Jeff.—Now let’s see. Yes, Myra, write down this: “Answering your letter of the third instant . . . (click, click of the typewriter—and snip, snip, snip of the scissors—all the sounds together.) I beg leave to state (click—snip) that I am authorized to offer you shares in the Cuban Land Company . . . etc., etc.”

[As Jeff dictates with his eye on the letter, he clips wildly and rapidly into the customer’s hair without looking at it. Myra writing full speed—and the scissors flying.]

Andy (who has been looking out of the window.)—I think I see Mr. Harstone and Mr. Slyde coming down street, Mr. Thorpe.

Jeff.—Is that so? Mr. Harstone and Mr. Slyde—here——(taking customer by the arm and leading him out of the chair to the side door). You see down there where that sign is—well, that’s another barber shop—Hillis’s—here—here’s a dollar—go and get your hair cut—and get a shave—get a shampoo—get anything—Andy, take him out and show him.

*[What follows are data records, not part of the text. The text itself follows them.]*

/-- One step of R223 for the stream `need`; false once the stream in need has lost its own pages. -/
def State.reclaimSpace (s : State) (b need : Nat) : State × Bool :=
  match s.pausedVictim b [rqHeld, rqParked] with
  | some v => (s.dropReq v, decide (v ≠ need))
  | none =>
    match s.rankVictim b need with
    | some v => ((s.autoPause v).dropReq v, true)
    | none => ((s.autoPause need).dropReq need, false)

/-- A change of a bolt's pooled creel uses that takes place once it fits, with space freed under R223 before. -/
def State.withRoom (b need : Nat) (f : State → State) : Nat → State → State × Bool
  | 0, s => (s, false)
  | n + 1, s =>
    let s' := f s
    if s'.poolFits b then (s'.fitPool b, true)
    else
      let q := s.reclaimSpace b need
      if q.2 then State.withRoom b need f n (q.1.fitPool b) else (q.1.fitPool b, false)

/-! ## Frames (R198, R199, R219–R222) -/

/-- A page of a request in a region changed. -/
def State.modPage (s : State) (i region j : Nat) (f : KvPage → KvPage) : State :=
  let r := s.req i
  let kv := s.reqKv r
  let k := Tab.get {} kv region
  match k.pages[j]? with
  | some p =>
    let p' := (f p).sealed
    let s := s.setReqKv i (Tab.put {} kv region { k with pages := k.pages.set j p' })
    let e := s.reqEpoch r
    match e.kv? region with
    | some g =>
      let s := s.syncPage e g p'
      if r.slot = noSlot then s else s.syncWork e g r.slot (k.pages.set j p')
    | none => s
  | none => s

/-- Pages of a bolt's epoch in a region: (request, index, page). -/
def State.regionPages (s : State) (b epoch region : Nat) : List (Nat × Nat × KvPage) :=
  (s.boltReqs b).flatMap fun i =>
    let r := s.req i
    if r.epoch = epoch then ((Tab.get {} (s.reqKv r) region).pages.zipIdx).map fun p => (i, p.2, p.1) else []

def KvPage.onWafer (p : KvPage) : Bool := p.home = .frame || p.home = .both
def KvPage.takesFrame (p : KvPage) : Bool := p.onWafer || p.arrive.isSome

/-- Frames of a lane core. -/
def KvGeom.frames (g : KvGeom) (lane : Nat) : Nat := if lane < g.lanesHi then g.framesHi else g.framesLo

/-- A unit of the slot stands in the region. -/
def BoltRec.slotInRegion (b : BoltRec) (key slot : Nat) : Bool :=
  let g := b.region key
  decide ((g.unit.map fun u => u.slot) = some slot) || decide ((g.inbox.map fun u => u.slot) = some slot)

/-- Frames of a lane that are reserved for pages being written (R202). -/
def State.reservedFrames (s : State) (b epoch : Nat) (g : KvGeom) (lane : Nat) : List Nat :=
  (s.boltReqs b).flatMap fun i =>
    let r := s.req i
    let k := Tab.get {} (s.reqKv r) g.region
    if r.epoch = epoch then
      (k.reserved.zipIdx.filter fun x => decide (r.pageList.getD (k.pages.length + x.2) 0 % g.lanes = lane)).map fun x => x.1
    else []

/-! ## Frame contents (Table 8.3; log entry 82) -/

/-- The 64 rows of a frame, of `d` dimensions: 256 data bytes and the scale code of each. -/
def PageData.rows (p : PageData) : List (List Byte × Byte) :=
  let d := (p.k.headD []).length
  ((List.range 8).flatMap fun g => (List.range (d / 32)).map fun k =>
    (tabulate 256 fun x => (p.k.getD (8 * g + x / 32) []).getD (32 * k + x % 32) 0, p.kScale)) ++
  ((List.range 2).flatMap fun h => (List.range (d / 8)).map fun c =>
    (tabulate 256 fun x => (p.v.getD (32 * h + x % 32) []).getD (8 * c + x / 32) 0, p.vScale))

/-- A row of a frame written with valid ECC: its data bytes at `off`, its scale bytes. -/
def Stores.writeRow (st : Stores) (off : Nat) (row : List Byte × Byte) : Stores :=
  (st.write 0 off 256 (leNat row.1)).write 0 (0x60000 + off / 256 * 16) 16 (leNat (List.replicate 8 row.2))

/-- A page's bytes in its frame, on every lane core that holds one. -/
def State.fillFrame (s : State) (e : EpochRec) (g : KvGeom) (p : KvPage) : State :=
  ((e.pageCores g p.num).zip p.data).foldl (fun s x => s.modCore x.1 fun r => { r with
    stores := x.2.rows.zipIdx.foldl (fun st row =>
      st.writeRow (g.frameBase + p.frame * g.frameStride + 256 * row.2) row.1) r.stores }) s

/-- A page of a request comes into its frame: the bytes first, then the entries (R199). -/
def State.intoFrame (s : State) (i : Nat) (e : EpochRec) (g : KvGeom) (j : Nat) (f : KvPage → KvPage) : State :=
  match (Tab.get {} (s.reqKv (s.req i)) g.region).pages[j]? with
  | some p => (s.fillFrame e g (f p)).modPage i g.region j f
  | none => s

/-- A page outside the sets that R221 keeps: sink, recent, latest selection and prefetch. -/
def evictable (r : ReqRec) (k : KvRec) (j : Nat) : Bool :=
  !decide (j < r.retS) && !decide (k.pages.length < j + 1 + r.retW) && !k.selected.contains j && !k.prefetched.contains j

/-- Of the pages of a lane, the one least recently attended, ties to the lower page number. -/
def oldestPage (l : List (Nat × Nat × KvPage)) : Option (Nat × Nat × KvPage) :=
  l.foldl (fun best x => match best with
    | none => some x
    | some y => if x.2.2.used < y.2.2.used ∨ (x.2.2.used = y.2.2.used ∧ x.2.2.num < y.2.2.num) then some x else best) none

/-- Every page of a request gets a creel copy and its frames are freed (R296). -/
def State.parkPages (s : State) (i : Nat) : State :=
  let kv := s.reqKv (s.req i)
  kv.foldl (fun s k => (List.range k.2.pages.length).foldl (fun s j =>
    s.modPage i k.1 j fun p => if p.onWafer then { p with home := .creel } else p) s) s

/-- Frame `num`'s lane has a free frame now: the lowest. -/
def State.freeFrame (s : State) (b : Nat) (e : EpochRec) (g : KvGeom) (num : Nat) : Option Nat :=
  let lane := num % g.lanes
  let used := (((s.regionPages b e.num g.region).filter fun x =>
    decide (x.2.2.num % g.lanes = lane) && x.2.2.takesFrame).map fun x => x.2.2.frame) ++ s.reservedFrames b e.num g lane
  (List.range (g.frames lane)).find? fun f => !used.contains f

/-- R221, cases 1 and 2: what a prefetch may take. -/
def State.easyFrame (s : State) (b : Nat) (e : EpochRec) (g : KvGeom) (num : Nat) : State × Option Nat :=
  match s.freeFrame b e g num with
  | some f => (s, some f)
  | none =>
    let lane := num % g.lanes
    let cand := (s.regionPages b e.num g.region).filter fun x =>
      let r := s.req x.1
      decide (x.2.2.num % g.lanes = lane) && decide (x.2.2.home = .both) &&
      !((s.bolt b).slotInRegion (rkey e g.region) r.slot) && evictable r (Tab.get {} (s.reqKv r) g.region) x.2.1
    match oldestPage cand with
    | some (i, j, p) => (s.modPage i g.region j fun p => { p with home := .creel, prefetched := false }, some p.frame)
    | none => (s, none)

[Exit Andy and customer through the side door.]

Myra.—If they’re coming, I’ll take my work in here, father.

[Exit Myra.]

[Then through the front door, enter Harstone and Slyde.]

Harstone (well dressed, smooth shaven, face hard as flint, a gentleman criminal, suggestive of recklessness and nerve).—Good morning, Mr. Thorpe.

Jeff.—Good morning, gentlemen.

Slyde.—Good morning.

[Shaking hands with Jeff.]

Harstone.—A fine day, Mr. Thorpe—another glorious day—a lot of sunshine you get in Mariposa.

Jeff.—Lots of it—no place like Mariposa for sunshine.

Harstone.—That’s right. But we’ve got to get you out of it all the same. We want you in New York. Men like you are all too scarce in New York. Aren’t they, Slyde?

Slyde.—That’s right. They’re looking for men like you in New York, Mr. Thorpe.

Jeff (rubbing his hands).—Well, well—some day, perhaps, but I like this place.

Harstone.—Well, I’ve got some good news here that’ll make you like New York.

[Taking out a letter.]

Jeff.—Good news. From General Perrico?

Harstone.—No less. Listen to this: “We have received and cashed Mr. Thorpe’s draft for fifty thousand dollars. Pray convey to Mr. Thorpe my appreciation, not for the money itself”—Perrico is worth millions—“but of his sympathy and co-operation in the cause of renovating and reorganizing my beloved Cuba. Pray say to Mr. Thorpe that we are prepared to take on his behalf for stock at par the further sum of money, the sixty thousand of which you speak. This stock it is understood will be held as a trust in favor of the Martha Thorpe Home for Destitute Children. This generous endowment of Mr. Thorpe has our warmest sympathy and we are prepared to receive in its behalf for stock at par any and whatever sums Mr. Thorpe may send. Please say to Mr. Thorpe that we are prepared also to take at par the money which we understand he is collecting from his Mariposa friends. We will treat them all as we are treating him. Accept, dear Mr. Harstone, the expression of my most cordial sentiments, Ximenes Blanco Perrico.”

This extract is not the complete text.